(Exercise brief): For each line below that contains the word "unlisted", make a copy.

++++ Listed records ++++

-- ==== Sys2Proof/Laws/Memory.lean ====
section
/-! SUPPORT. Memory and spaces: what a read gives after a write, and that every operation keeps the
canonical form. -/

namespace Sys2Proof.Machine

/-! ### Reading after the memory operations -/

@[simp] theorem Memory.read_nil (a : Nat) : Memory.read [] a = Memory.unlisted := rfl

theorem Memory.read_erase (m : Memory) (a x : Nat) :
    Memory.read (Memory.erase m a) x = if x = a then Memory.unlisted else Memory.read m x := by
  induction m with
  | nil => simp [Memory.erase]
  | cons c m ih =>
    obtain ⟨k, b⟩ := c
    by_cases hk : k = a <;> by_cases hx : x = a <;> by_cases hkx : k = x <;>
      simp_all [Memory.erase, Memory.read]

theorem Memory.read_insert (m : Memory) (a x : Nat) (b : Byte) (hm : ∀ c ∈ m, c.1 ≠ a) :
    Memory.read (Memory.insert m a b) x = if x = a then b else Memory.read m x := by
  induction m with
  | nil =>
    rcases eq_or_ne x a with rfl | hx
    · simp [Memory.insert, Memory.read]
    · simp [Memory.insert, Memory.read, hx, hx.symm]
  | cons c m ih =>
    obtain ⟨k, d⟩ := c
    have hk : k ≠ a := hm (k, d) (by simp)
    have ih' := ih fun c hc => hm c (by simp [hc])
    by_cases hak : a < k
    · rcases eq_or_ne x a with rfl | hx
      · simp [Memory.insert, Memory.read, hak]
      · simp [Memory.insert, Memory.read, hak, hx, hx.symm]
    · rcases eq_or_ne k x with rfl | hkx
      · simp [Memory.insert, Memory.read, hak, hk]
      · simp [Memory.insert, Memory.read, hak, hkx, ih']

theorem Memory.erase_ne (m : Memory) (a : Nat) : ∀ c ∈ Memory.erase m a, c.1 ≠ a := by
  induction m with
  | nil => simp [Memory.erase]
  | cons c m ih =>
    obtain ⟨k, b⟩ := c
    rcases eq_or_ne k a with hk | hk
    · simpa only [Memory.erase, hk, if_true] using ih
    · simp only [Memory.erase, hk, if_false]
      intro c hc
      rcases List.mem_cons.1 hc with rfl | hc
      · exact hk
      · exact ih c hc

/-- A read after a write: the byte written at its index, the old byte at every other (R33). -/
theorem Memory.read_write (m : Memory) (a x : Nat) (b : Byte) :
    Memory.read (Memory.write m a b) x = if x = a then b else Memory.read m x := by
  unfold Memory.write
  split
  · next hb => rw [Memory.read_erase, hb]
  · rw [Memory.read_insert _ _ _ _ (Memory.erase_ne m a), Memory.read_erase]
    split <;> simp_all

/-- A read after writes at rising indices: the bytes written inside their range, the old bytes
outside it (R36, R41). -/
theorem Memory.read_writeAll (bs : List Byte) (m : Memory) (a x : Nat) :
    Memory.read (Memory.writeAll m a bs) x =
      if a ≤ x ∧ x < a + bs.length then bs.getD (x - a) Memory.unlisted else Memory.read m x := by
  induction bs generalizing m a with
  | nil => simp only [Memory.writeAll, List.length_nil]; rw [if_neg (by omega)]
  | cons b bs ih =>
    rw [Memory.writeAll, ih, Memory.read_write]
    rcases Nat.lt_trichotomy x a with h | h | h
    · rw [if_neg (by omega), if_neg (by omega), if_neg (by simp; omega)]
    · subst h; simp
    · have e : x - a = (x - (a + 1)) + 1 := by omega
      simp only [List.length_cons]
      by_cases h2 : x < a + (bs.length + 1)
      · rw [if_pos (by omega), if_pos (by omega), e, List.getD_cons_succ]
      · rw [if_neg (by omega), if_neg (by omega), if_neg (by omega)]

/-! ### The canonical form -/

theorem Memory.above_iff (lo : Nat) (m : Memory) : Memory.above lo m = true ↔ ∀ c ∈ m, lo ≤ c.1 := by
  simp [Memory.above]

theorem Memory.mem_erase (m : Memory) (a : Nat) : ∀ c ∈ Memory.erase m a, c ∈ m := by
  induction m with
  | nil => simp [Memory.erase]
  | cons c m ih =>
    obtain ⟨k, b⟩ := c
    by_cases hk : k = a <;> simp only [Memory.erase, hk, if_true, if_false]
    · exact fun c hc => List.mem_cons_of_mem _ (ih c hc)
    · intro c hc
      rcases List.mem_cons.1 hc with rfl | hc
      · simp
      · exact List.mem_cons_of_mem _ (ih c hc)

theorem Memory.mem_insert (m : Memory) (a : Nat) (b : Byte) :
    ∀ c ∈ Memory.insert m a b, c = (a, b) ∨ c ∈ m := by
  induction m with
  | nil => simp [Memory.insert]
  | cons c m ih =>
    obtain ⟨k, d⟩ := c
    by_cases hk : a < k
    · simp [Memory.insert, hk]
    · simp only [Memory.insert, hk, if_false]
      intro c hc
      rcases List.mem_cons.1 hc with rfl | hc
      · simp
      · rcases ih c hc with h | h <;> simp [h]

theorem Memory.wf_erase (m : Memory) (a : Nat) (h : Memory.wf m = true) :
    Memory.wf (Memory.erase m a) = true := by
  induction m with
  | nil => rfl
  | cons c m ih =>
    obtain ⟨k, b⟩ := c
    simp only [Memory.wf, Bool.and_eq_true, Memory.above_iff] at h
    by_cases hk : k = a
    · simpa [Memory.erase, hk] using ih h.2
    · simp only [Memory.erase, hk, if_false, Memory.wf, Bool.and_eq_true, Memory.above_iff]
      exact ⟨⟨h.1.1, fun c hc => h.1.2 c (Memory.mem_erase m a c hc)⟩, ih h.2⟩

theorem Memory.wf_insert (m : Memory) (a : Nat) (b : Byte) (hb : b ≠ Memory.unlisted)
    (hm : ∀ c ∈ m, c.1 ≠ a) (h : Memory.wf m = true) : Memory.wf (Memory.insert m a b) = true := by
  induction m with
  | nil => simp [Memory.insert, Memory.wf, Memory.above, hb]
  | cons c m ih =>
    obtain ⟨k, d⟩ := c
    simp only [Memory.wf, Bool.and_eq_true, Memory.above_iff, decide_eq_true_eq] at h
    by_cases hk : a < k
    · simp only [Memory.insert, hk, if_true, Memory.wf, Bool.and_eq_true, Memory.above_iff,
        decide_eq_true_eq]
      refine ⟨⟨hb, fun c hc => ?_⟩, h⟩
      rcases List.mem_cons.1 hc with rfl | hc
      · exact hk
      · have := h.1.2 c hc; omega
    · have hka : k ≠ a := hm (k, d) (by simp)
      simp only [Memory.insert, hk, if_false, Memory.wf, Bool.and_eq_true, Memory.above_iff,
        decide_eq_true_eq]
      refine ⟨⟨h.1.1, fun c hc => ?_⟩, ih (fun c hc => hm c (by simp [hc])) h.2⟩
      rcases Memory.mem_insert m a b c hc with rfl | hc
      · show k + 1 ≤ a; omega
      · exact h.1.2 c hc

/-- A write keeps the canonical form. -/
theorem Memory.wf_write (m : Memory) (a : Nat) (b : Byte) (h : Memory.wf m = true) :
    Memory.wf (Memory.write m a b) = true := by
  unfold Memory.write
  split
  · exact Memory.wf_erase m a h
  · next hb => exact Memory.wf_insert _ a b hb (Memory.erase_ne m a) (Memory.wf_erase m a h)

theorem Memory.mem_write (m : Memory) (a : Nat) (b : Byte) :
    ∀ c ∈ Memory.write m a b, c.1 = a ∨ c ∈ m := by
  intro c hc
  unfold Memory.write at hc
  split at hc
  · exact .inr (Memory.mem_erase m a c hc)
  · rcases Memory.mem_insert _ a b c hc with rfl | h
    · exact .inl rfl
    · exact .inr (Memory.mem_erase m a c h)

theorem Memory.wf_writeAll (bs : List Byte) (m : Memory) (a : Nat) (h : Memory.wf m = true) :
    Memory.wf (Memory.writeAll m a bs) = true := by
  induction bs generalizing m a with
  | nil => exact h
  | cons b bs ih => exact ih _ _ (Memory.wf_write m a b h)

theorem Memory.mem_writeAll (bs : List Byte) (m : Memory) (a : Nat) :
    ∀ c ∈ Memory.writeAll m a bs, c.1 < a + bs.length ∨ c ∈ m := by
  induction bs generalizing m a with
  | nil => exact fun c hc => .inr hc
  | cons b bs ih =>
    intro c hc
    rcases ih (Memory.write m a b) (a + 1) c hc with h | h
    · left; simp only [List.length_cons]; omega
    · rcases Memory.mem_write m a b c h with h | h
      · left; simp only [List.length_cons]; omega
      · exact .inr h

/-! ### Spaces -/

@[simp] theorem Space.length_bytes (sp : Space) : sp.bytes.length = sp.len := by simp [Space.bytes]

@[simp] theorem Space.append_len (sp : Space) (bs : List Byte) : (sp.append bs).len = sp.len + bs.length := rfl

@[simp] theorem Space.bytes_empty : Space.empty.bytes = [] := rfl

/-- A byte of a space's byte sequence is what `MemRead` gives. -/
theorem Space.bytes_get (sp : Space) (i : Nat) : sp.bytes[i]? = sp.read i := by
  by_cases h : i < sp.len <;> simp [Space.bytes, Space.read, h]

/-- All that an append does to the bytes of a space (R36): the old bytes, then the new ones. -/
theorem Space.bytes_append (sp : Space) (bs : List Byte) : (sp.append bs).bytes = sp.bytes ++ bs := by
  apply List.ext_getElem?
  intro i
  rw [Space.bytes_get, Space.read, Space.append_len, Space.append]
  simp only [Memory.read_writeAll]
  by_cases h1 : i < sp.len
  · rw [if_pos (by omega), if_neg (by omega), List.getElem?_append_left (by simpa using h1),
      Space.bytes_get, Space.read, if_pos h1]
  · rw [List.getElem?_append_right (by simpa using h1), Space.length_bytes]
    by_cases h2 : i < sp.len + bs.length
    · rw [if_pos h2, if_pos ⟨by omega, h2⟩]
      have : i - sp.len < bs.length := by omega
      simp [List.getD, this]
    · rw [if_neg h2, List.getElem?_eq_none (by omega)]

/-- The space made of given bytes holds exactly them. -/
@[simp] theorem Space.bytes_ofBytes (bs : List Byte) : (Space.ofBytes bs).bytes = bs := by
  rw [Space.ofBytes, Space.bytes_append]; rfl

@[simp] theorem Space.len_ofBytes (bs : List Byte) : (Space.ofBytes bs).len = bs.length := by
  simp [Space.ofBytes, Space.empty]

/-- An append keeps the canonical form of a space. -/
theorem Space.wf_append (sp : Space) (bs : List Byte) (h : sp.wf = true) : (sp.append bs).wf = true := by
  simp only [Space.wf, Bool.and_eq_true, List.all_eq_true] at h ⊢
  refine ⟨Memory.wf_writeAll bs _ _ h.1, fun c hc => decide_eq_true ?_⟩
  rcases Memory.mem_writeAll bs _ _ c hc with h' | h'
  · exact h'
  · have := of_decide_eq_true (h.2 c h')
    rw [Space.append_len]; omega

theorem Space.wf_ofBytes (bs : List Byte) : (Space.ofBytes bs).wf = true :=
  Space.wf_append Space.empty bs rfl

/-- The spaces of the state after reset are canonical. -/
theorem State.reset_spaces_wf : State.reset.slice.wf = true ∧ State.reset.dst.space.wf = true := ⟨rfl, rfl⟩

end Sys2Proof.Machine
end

++++

(Your response):
@[simp] theorem Memory.read_nil (a : Nat) : Memory.read [] a = Memory.unlisted := rfl
    Memory.read (Memory.erase m a) x = if x = a then Memory.unlisted else Memory.read m x := by
      if a ≤ x ∧ x < a + bs.length then bs.getD (x - a) Memory.unlisted else Memory.read m x := by
theorem Memory.wf_insert (m : Memory) (a : Nat) (b : Byte) (hb : b ≠ Memory.unlisted)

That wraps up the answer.